When asked what would improve her life, Janet replies "A different life," indicating she feels totally trapped in her current circumstances and believes nothing she does can change it. This scene acts as a template for the theme of quiet desperation of people that runs through the movie.

 


(Mary, a close friend of Gerri’s and coworker at the medical center): “I haven't got anybody telling me what to do. I mean, don't get me wrong..."

ð     Although Mary attempts to describe her life as a kind of liberating independence in front of her friend Gerri, it actually causes her significant anxiety, as she longs for a relationship to “rescue” her from loneliness. The phrase “don’t get me wrong” that follows reveals her unease with her own situation. It suggests she is trying to persuade both herself and others that she is content, even though she is deeply unhappy.

Mary, a middle-aged divorcee, puts on an energetic front, yet she is “full of tension” deep down inside of her. She appears to need direction and emotional support, but instead finds herself in a position where she must take responsibility for her own life—something she struggles to manage. There is also a strong sense of irony in her circumstances. Despite claiming independence, she relies heavily on her friends Tom and Gerri for emotional support and companionship, sometimes to an excessive degree. Ultimately, the line suggests that Mary is not truly in control of her own life; instead, she is drifting through it, presenting her isolation as a personal choice rather than confronting it as a painful reality.

 


(Ken, the friend of Gerri & Tom couple): “Young people, young people. Everything's for young people. Those bars, you know, they're full of young people shouting about nothing."
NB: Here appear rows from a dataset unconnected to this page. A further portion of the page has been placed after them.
-- ==== Sys2Proof/Machine/Crook.lean ====
section
/-! DEFINITION. The Crook's management frames: arrival, order, permission, layout and meaning of every type (R797–R803), the
firmware session (R808, R809, R822), the debug lock (R811–R813), the audit frames (R815–R817), the maps (R802) and ALERT. -/

namespace Sys2Proof.Machine

/-! ### Arrival (R798–R800) -/

/-- The class of a transport (R798). -/
def viaClass : Transport → Nat
  | .smbus => 3
  | .mailbox => 2

/-- The bytes of a request frame. -/
def requestFrame (type : Nat) (tag : W16) (l : List Byte) : List Byte :=
  natLe 1 type ++ natLe 1 0 ++ natLe 2 tag.toNat ++ natLe 2 l.length ++ natLe 1 0 ++ natLe 1 0 ++ l

/-- A Block Write of a request to the SMBus target: NACKed while the package is held or 8 responses wait (R800). The answer is
whether it was taken. -/
def Chip.smbusWrite (c : Chip) (f : List Byte) : Chip × Bool :=
  if c.held || 8 ≤ c.crook.smbus.length then (c.say .refused, false)
  else ({ c with crook := { c.crook with frames := c.crook.frames ++ [(Transport.smbus, f)] } }.say .none, true)

/-- The host writes a frame into MBOX_REQ and sets MBOX_CTRL.SEND, unless REQ_BUSY is set (R798, R829). -/
def Chip.mboxWrite (c : Chip) (f : List Byte) : Chip :=
  if (c.portClass .bar0 .host).isNone || c.crook.mboxHeld.isSome then c.say .refused
  else
    let ws := (upto 64).map (fun i => leAt f (4 * i) 4)
    let c := (c.writeRun 2 none (pgCROOK * 4096 + 0x200) ws).1
    (c.writeAt (pgCROOK * 4096 + 0x120) 1 2 none).1.say .none

/-- A request frame of type `type` arrives (R798–R800). -/
def Chip.frameArrives (c : Chip) (type : Nat) (f : Frame) : Chip :=
  match f.via with
  | .smbus => (c.smbusWrite (requestFrame type f.tag f.payload)).1
  | .mailbox => c.mboxWrite (requestFrame type f.tag f.payload)

/-! ### Layouts and permissions (R799, R801) -/

/-- The payload of a type keeps its layout and its ranges. -/
def framePayloadOk (type : Nat) (b : List Byte) : Bool :=
  let n := b.length
  let word (m : Nat) : Bool := n % 4 = m % 4 && 4 + m % 4 ≤ n
  match type with
  | 0x02 => n = 5 && leAt b 0 4 % 4 = 0 && leAt b 0 4 + 4 * leAt b 4 1 ≤ 0x4000000 && within 1 60 (leAt b 4 1)
      && ((leAt b 0 4 + 4 * leAt b 4 1 ≤ 0x2000000) || 0x2000000 ≤ leAt b 0 4)
  | 0x03 => 12 ≤ n && leAt b 0 4 % 4 = 0 && leAt b 5 3 = 0 && within 1 58 (leAt b 4 1) && n = 8 + 4 * leAt b 4 1
      && leAt b 0 4 + 4 * leAt b 4 1 ≤ 0x4000000 && ((leAt b 0 4 + 4 * leAt b 4 1 ≤ 0x2000000) || 0x2000000 ≤ leAt b 0 4)
  | 0x04 => n = 64
  | 0x05 => n = 10 && leAt b 0 1 ≤ 3 && leAt b 1 3 = 0 && leAt b 4 4 % 4 = 0 && leAt b 8 2 % 4 = 0 && within 4 232 (leAt b 8 2)
      && leAt b 4 4 + leAt b 8 2 ≤ 4096
  | 0x06 => word 0 && 8 ≤ n && n ≤ 240 && leAt b 0 4 + (n - 4) ≤ 4096
  | 0x07 => n = 1 && within 1 3 (leAt b 0 1)
  | 0x08 => n = 4 && within 257 1572864 (leAt b 0 4)
  | 0x09 => word 0 && 8 ≤ n && n ≤ 240
  | 0x0D => n = 96
  | 0x0F => n = 5 && within 1 3 (leAt b 4 1)
  | 0x10 => n = 4
  | 0x11 => n = 6 && leAt b 0 1 ≤ 1 && leAt b 1 1 = 0 && leAt b 2 2 < 1024
  | 0x12 => n = 1 && within 1 2 (leAt b 0 1)
  | _ => n = 0

/-- The header of a frame that came with `f` bytes. -/
def frameHeaderOk (f : List Byte) : Bool :=
  leAt f 1 1 = 0 && leAt f 6 1 = 0 && leAt f 7 1 = 0 && leAt f 4 2 ≤ 240 && 8 + leAt f 4 2 ≤ f.length

/-- AUTH_OPTIONS.HOST_READS (R818). -/
def Chip.hostReads (c : Chip) : Bool := bit ((c.page pgAUTH).rd 0x104) 0

/-- The class may send the type now (R801); FW_COMMIT is served in RECOVERY, where it is refused (R809). -/
def Chip.frameAllowed (c : Chip) (type cls : Nat) (b : List Byte) : Bool :=
  let inRecovery := [0x01, 0x08, 0x09, 0x0A, 0x0B, 0x0F].contains type
    || (type = 0x02 && [pgIDENT, pgCROOK, pgAUTH].contains (leAt b 0 4 / 4096)
          && (leAt b 0 4 + 4 * leAt b 4 1 - 1) / 4096 = leAt b 0 4 / 4096)
  (!c.recovery || inRecovery) && 1 ≤ type && type ≤ 0x12
    && (cls = 3 || type = 0x01 || ((type = 0x0F || type = 0x11) && c.hostReads))

/-! ### Register frames and the machine window (R654, R801) -/

/-- The package that an address of a frame leads to, and its package-view address. -/
def Chip.frameTarget (c : Chip) (a : Nat) : Nat × Nat :=
  if a < 0x2000000 then (c.pkg, a) else ((c.page pgGATE).rd 0x104 % 256, a - 0x2000000)

/-- Why package `q` cannot be reached by the machine window. -/
def Chip.windowFails (c : Chip) (q : Nat) : Option Nat :=
  if c.machineSize ≤ q then some stBAD_OPERAND else if c.hasPath q then none else some stPATH_LOST

/-- The window's failure shown on GATE. -/
def Chip.showWindow (c : Chip) (st a : Nat) : Chip :=
  let c := (c.updPage pgGATE (fun p => p.setFld 0x108 7 0 st)).fault pgGATE st a 3
  if st = stPATH_LOST then c.raise pgGATE 3 else c

/-- How many of `n` registers from address `a` one message carries: 16 at most, within one page (R121). -/
def runPiece (a n : Nat) : Nat := min 16 (min n ((4096 - a % 4096) / 4))

/-- DATA messages that write values to package `q` from address `a`. -/
def regMessages (q : Nat) : Nat → Nat → List Nat → List (List Nat)
  | 0, _, _ => []
  | f + 1, a, vs =>
    if vs.isEmpty then []
    else
      let k := runPiece a vs.length
      ((regHdr kDATA q 3 a).word :: (2 ^ 63 + k * 2 ^ 48 + a) :: vs.take k) :: regMessages q f (a + 4 * k) (vs.drop k)

/-- The next READ_REQ of a running REG_READ. -/
def Chip.jobAsk (c : Chip) (j : RegJob) : Chip :=
  let k := runPiece j.addr j.left
  let t := c.freeTag pgCROOK
  let w2 := c.pkg * 2 ^ 56 + 2 ^ 55 + pgCROOK * 2 ^ 44 + t * 2 ^ 32 + (k - 1) * 2 ^ 28 + 2 ^ 27 + j.addr
  let c := c.send [(regHdr kREADREQ j.pkg 3 j.addr).word, w2]
  let j := { j with addr := j.addr + 4 * k, left := j.left - k, waiting := true }
  ({ c with crook := { c.crook with job := some j }
            reads := c.reads ++ [{ rtag := t, issuer := pgCROOK, count := k, pkg := j.pkg }] } : Chip)

/-! ### Firmware session (R808, R809, R822) -/

/-- The bytes of page `i` of the session's image, padded with zeros, and whether all of them have come. -/
def FwSession.page (s : FwSession) (i : Nat) : List Byte × Bool :=
  let n := min 4096 (s.length - 4096 * i)
  let ok := (memReadN s.seen (4096 * i) n).all (fun b => b != 0)
  (memReadN s.bytes (4096 * i) n ++ List.replicate (4096 - n) 0, ok)

/-- A page write of the session's copy. -/
def Chip.fwWrite (c : Chip) (copyB : Bool) (i : Nat) (b : List Byte) : NvWrite :=
  let pg := sysPage ((if copyB then 384 else 0) + i)
  { page := pg, data := some b, gen := (c.nvMeta pg).gen + 1, why := .firmware }

/-- Page writes of the firmware session that have still to end. -/
def Chip.fwWriting (c : Chip) : Bool := c.nv.queue.any (fun w => w.why == .firmware)

/-- FW_BEGIN. -/
def Chip.fwBegin (c : Chip) (length : Nat) : Chip × Nat × List Byte :=
  if c.crook.session.isSome then (c, stNO_PLACE, [])
  else
    let b := !c.recovery && !c.crook.fwCopyB
    let r := c.audit 3 3 stOK (natLe 4 (b2n b) ++ natLe 4 length)
    if !r.2 then (r.1, stNO_PLACE, [])
    else
      let c := r.1
      let k := { c.crook with session := some { copyB := b, length := length, bytes := [], seen := [], pages := [], failed := false, ending := false }
                              versionA := if b then c.crook.versionA else none, versionB := if b then none else c.crook.versionB }
      (({ c with crook := k } : Chip).queueWrites [c.fwWrite b 0 (List.replicate 4096 0)], stOK, natLe 1 (b2n b))

/-- The session is abandoned or aborted: its copy stays unverifiable (R808, R822). -/
def Chip.fwDrop (c : Chip) : Chip := { c with crook := { c.crook with session := none } }

/-- FW_DATA: bytes at their offset; each page that has come whole is programmed. -/
def Chip.fwData (c : Chip) (off : Nat) (l : List Byte) : Chip × Nat :=
  match c.crook.session with
  | none => (c, stBAD_OPERAND)
  | some s =>
    if s.failed then (c.fwDrop, stUNCORRECTED)
    else if s.length < off + l.length then (c, stBAD_OPERAND)
    else
      let s := { s with bytes := memWriteN s.bytes off l, seen := memWriteN s.seen off (List.replicate l.length 1) }
      let touched := ((upto 2).map (fun i => off / 4096 + i)).filter (fun i => 1 ≤ i && 4096 * i < off + l.length)
      let full := touched.filter (fun i => (s.page i).2)
      let s := { s with pages := s.pages.filter (fun i => !full.contains i) ++ full }
      let c : Chip := { c with crook := { c.crook with session := some s } }
      (c.queueWrites (full.map (fun i => c.fwWrite s.copyB i (s.page i).1)), stOK)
ð     Ken is a family friend to Tom and Gerri couple. He is a middle-aged single man with strong feelings of isolation, bitterness, and loneliness. He sees himself as pushed to the margins of society, believing that the world only prioritizes youth, while he views younger people as superficial, noisy, and lacking substance (“shouting about nothing”).

It reflects his sense of alienation, as he feels uncomfortable and out of place in modern social environments like bars. His comments also suggest resentment, particularly in his belief that everything is geared toward younger generations. At the same time, he shows clear disdain for youth culture, dismissing it as empty and meaningless. Through Ken’s words, we could see aging, contrasting lives that are fulfilling and connected with those that feel isolated and painfully stuck.

 


** Jean’s Small Thoughts:

Like many others, I have often reflected on human relationships. No matter the context—whether in the virtual world or in real life—people cannot exist in complete isolation like a caveman. At times, social media portrays single individuals as stylish and carefree, making them seem more appealing than couples whose lives may appear dull or routine. Conversely, for those who feel lonely, images of happy couples or families can seem like the ultimate ideal.

The film reveals the raw, unfiltered nature of ordinary people and illustrates how complex and changeable relationships can be, even among friends who appear close and understanding. It also carries a sense of sadness, showing how people often become reluctant to constantly support their lonely friends, especially when the need arises more often than expected. Some might respond with phrases like “Such is life.” or “that’s the way the bread falls on the buttered side.”

In the end, it invites a personal question: what would you say to yourself when you are floundering in moments of loneliness today? I would say to myself ‘Nobody could be in your shoes and completely understand your situations all the time. Try to find your everlasting cheering voice from within and lean on it to cry for a minute or two.’